open Sys2Proof Sys2Proof.Machine in
/-- Settles O43: each contact and each reading is one event, and `State.lostTo_withdrawHall` tells what one hall's withdrawal
leaves of it; the halls of one event follow each other by `State.allLostTo_foldl`. -/
theorem lowPressureWithdrawsBank : Obligations.LowPressureWithdrawsBank := by
  refine ⟨fun b h sample s sees r st out => ?_, fun b closed sample s sees idle => ?_,
    fun b h sample s law sees r => ?_, fun b sample s sees => ?_, fun b h sample s sees alone st => ?_,
    fun closed sample s sees => ?_, fun c n last kind x old s u m o ends eu => ?_⟩
  · obtain ⟨t, event, run, outer, low⟩ := State.exec_of_lowPressure sees
    rw [State.lowPressureMoved_of_reserved (s := s.sensing t) r] at run
    have counter := run.confCounter.trans (State.confCounter_withdraw (s.sensing t) [b])
    obtain ⟨work, ports, initiators⟩ := State.kept_of_sensing outer
    obtain ⟨ready, off, state, countdown, used, stay, incident, required, short, list, others, store, queue, slots⟩ :=
      run.counting_withdraw low r st out
    exact ⟨t, event, low, ready, off, state, countdown, used, stay, incident, required, short, list, others, counter,
      work, store, ports, queue, slots, initiators⟩
  · obtain ⟨t, event, run, outer, low⟩ := State.exec_of_lowPressure sees
    rw [State.lowPressureMoved_idle (s := s.sensing t) idle] at run
    obtain ⟨inventory, halls, driver, lines, store⟩ := run.parts_of_same
    obtain ⟨work, ports, -⟩ := State.kept_of_sensing outer
    exact ⟨t, event, low, inventory, halls, driver, lines, work, store, ports⟩
  · obtain ⟨t, event, run, -, -⟩ := State.exec_of_lowPressure sees
    rw [State.lowPressureMoved_of_reserved (s := s.sensing t) r] at run
    have told := run.withdrawnFrom_withdraw law (only_of_single (s := s.sensing t) r)
    rw [State.unfitOf_single (s := s.sensing t) r] at told
    exact ⟨t, event, told⟩
  · obtain ⟨t, event, run, -, -⟩ := State.exec_of_lowPressure sees
    exact ⟨t, event, State.Event.thenReexamined (u := s.sensing t) run fun _ => rfl⟩
  · obtain ⟨t, event, run, -, -⟩ := State.exec_of_lowPressure sees
    have attempted := State.Event.attemptedFrom_of_alone (u := s.sensing t) run alone st
    have others := State.Event.othersKept_of_reexamine (u := s.sensing t) (h := h) run rfl rfl
    exact ⟨t, event, attempted, others⟩
  · obtain ⟨t, event, run, outer, turned⟩ := State.exec_of_reserveKey sees
    rw [State.selectionMoved_eq] at run
    have counter := run.confCounter.trans (State.confCounter_withdraw (s.sensing t) _)
    have sel : t.selection = (s.sensing t).selection := State.selection_of_outer outer
    obtain ⟨work, ports, initiators⟩ := State.kept_of_sensing outer
    refine ⟨t, event, turned, ?_⟩
    rw [sel]
    refine ⟨fun b h r => ?_, work, ports, counter, initiators, fun g out => run.hall_of_selection out,
      fun fits => ⟨fun nobody => ?_, fun h alone st => ?_⟩, fun law => run.withdrawnInto law,
      fun h law some alone => run.withdrawnFrom_selection law some alone⟩
    · rw [run.bank] at r
      refine State.role_withdraw (s := s.sensing t) (fun b g k => or_iff_not_imp_left.2 fun n => ?_) r
      exact ((s.sensing t).mem_offRole b).2 ⟨⟨g, k⟩, n⟩
    · rw [State.offRole_nil (s := s.sensing t) fits, State.withdraw_nil,
        State.reexamine_of_empty (s.sensing t) nobody] at run
      obtain ⟨inventory, halls, -⟩ := run.parts_of_same
      exact ⟨inventory, halls⟩
    · rw [State.offRole_nil (s := s.sensing t) fits, State.withdraw_nil] at run
      exact State.Event.attemptedFrom_of_alone (u := s.sensing t) run alone st
  · have event := State.exec_of_reading m o ends
    have state : u = s.measured x.circuit { old.applyReading kind with last := last } := eu
    rw [← state] at event
    refine ⟨_, event, fun usable faulted => ?_, fun faulted normal => ?_⟩
    · have moved := State.conditionMoved_of_fault (s := u) (c := x.circuit) usable faulted
      refine ⟨fun b e => ?_, fun k h e => ?_⟩
      all_goals rw [e] at moved state ⊢
      · exact State.faulted_bank state (congrArg (State.countChanges s) moved)
      · exact State.faulted_selector state (congrArg (State.countChanges s) moved)
    · rw [State.conditionMoved_of_repair faulted normal]
      exact State.repaired state
end
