-- ==== Sys2Proof/Certificates/Slice0/Obligations.lean ====
section
/-! DEFINITION. The statements for the provers. Each docstring names the rule of spec/ it formalises. -/

open Sys2Proof Sys2Proof.Machine

/-! ## Command words (spec/30_encoding.md) -/

/-- Encoder and decoder agree in both directions: a word decodes to a command exactly when it is that command's word
(R71, R72, R78). -/
def Obligations.DecodeInvertsEncode : Prop :=
  ∀ (w : Word) (i : Instr), decode w = .ok i ↔ w = encode i

/-- The rows of R72's table, each with its mask and match, select the command; at most one row matches any word. -/
def Obligations.CommandTableSelects : Prop :=
  (∀ w : Word,
    (decode w = .ok .enc ↔ w &&& 0xFFFFFFFF#32 = 0x00000001#32) ∧
    (decode w = .ok .dec ↔ w &&& 0xFFFFFFFF#32 = 0x00000002#32) ∧
    (∀ b, decode w = .ok (.rxpush b) ↔ w &&& 0xFFFF00FF#32 = 0x00000003#32 ∧ b = w.extractLsb' 8 8) ∧
    (decode w = .ok .rxflush ↔ w &&& 0xFFFFFFFF#32 = 0x00000004#32) ∧
    (decode w = .ok .enq ↔ w &&& 0xFFFFFFFF#32 = 0x00000010#32) ∧
    (decode w = .ok .halt ↔ w &&& 0xFFFFFFFF#32 = 0x00000011#32) ∧
    (decode w = .ok .tick ↔ w &&& 0xFFFFFFFF#32 = 0x00000012#32) ∧
    (decode w = .ok .herr ↔ w &&& 0xFFFFFFFF#32 = 0x00000020#32) ∧
    (decode w = .ok .corr ↔ w &&& 0xFFFFFFFF#32 = 0x00000021#32)) ∧
  (∀ w : Word,
    ([(0xFFFFFFFF#32, 0x01#32), (0xFFFFFFFF#32, 0x02#32), (0xFFFF00FF#32, 0x03#32), (0xFFFFFFFF#32, 0x04#32),
      (0xFFFFFFFF#32, 0x10#32), (0xFFFFFFFF#32, 0x11#32), (0xFFFFFFFF#32, 0x12#32), (0xFFFFFFFF#32, 0x20#32),
      (0xFFFFFFFF#32, 0x21#32)].filter fun row => w &&& row.1 = row.2).length ≤ 1)

/-- R74: an unassigned opcode, or a 1 under the reserved mask, raises ILLEGAL_CMD, changes nothing else, and the next
access is the one served next. -/
def Obligations.IllegalWordOnlyRaisesFlag : Prop :=
  ∀ (s : State) (w : Word) (rest : List HostEvent), s.cfg.inRange = true →
    s.pending = .write (regAddr .cmd) w :: rest →
    (let op := (w.extractLsb' 0 8).toNat
     (op = 0 ∨ (0x05 ≤ op ∧ op ≤ 0x0F) ∨ (0x13 ≤ op ∧ op ≤ 0x1F) ∨ 0x22 ≤ op) ∨
      w &&& (if op = 0x03 then 0xFFFF0000#32 else 0xFFFFFF00#32) ≠ 0#32) →
    (∃ e, decode w = .error e) ∧ step s = .next { s with err := s.err ||| 0x02#7, pending := rest }

/-- R70: a CMD write runs the rule of its opcode's row when the opcode is in the table and no reserved bit is 1, and
raises ILLEGAL_CMD otherwise. -/
def Obligations.CommandWriteRunsItsRule : Prop :=
  ∀ (s : State) (w : Word) (rest : List HostEvent), s.cfg.inRange = true →
    s.pending = .write (regAddr .cmd) w :: rest →
    (let op := (w.extractLsb' 0 8).toNat
     if op ∈ [0x01, 0x02, 0x03, 0x04, 0x10, 0x11, 0x12, 0x20, 0x21] ∧
        w &&& (if op = 0x03 then 0xFFFF0000#32 else 0xFFFFFF00#32) = 0#32 then
      ∃ i, decode w = .ok i ∧ ((encode i).extractLsb' 0 8).toNat = op ∧ step s = exec i { s with pending := rest }
     else step s = .next { s with err := s.err ||| 0x02#7, pending := rest })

---

Print exactly the lines above from the one with "have told := run.withdrawnFrom_withdraw" to the one with "turned⟩ := State.exec_of_reserveKey sees", including both.

— SOLUTION —
    have told := run.withdrawnFrom_withdraw law (only_of_single (s := s.sensing t) r)
    rw [State.unfitOf_single (s := s.sensing t) r] at told
    exact ⟨t, event, told⟩
  · obtain ⟨t, event, run, -, -⟩ := State.exec_of_lowPressure sees
    exact ⟨t, event, State.Event.thenReexamined (u := s.sensing t) run fun _ => rfl⟩
  · obtain ⟨t, event, run, -, -⟩ := State.exec_of_lowPressure sees
    have attempted := State.Event.attemptedFrom_of_alone (u := s.sensing t) run alone st
    have others := State.Event.othersKept_of_reexamine (u := s.sensing t) (h := h) run rfl rfl
    exact ⟨t, event, attempted, others⟩
  · obtain ⟨t, event, run, outer, turned⟩ := State.exec_of_reserveKey sees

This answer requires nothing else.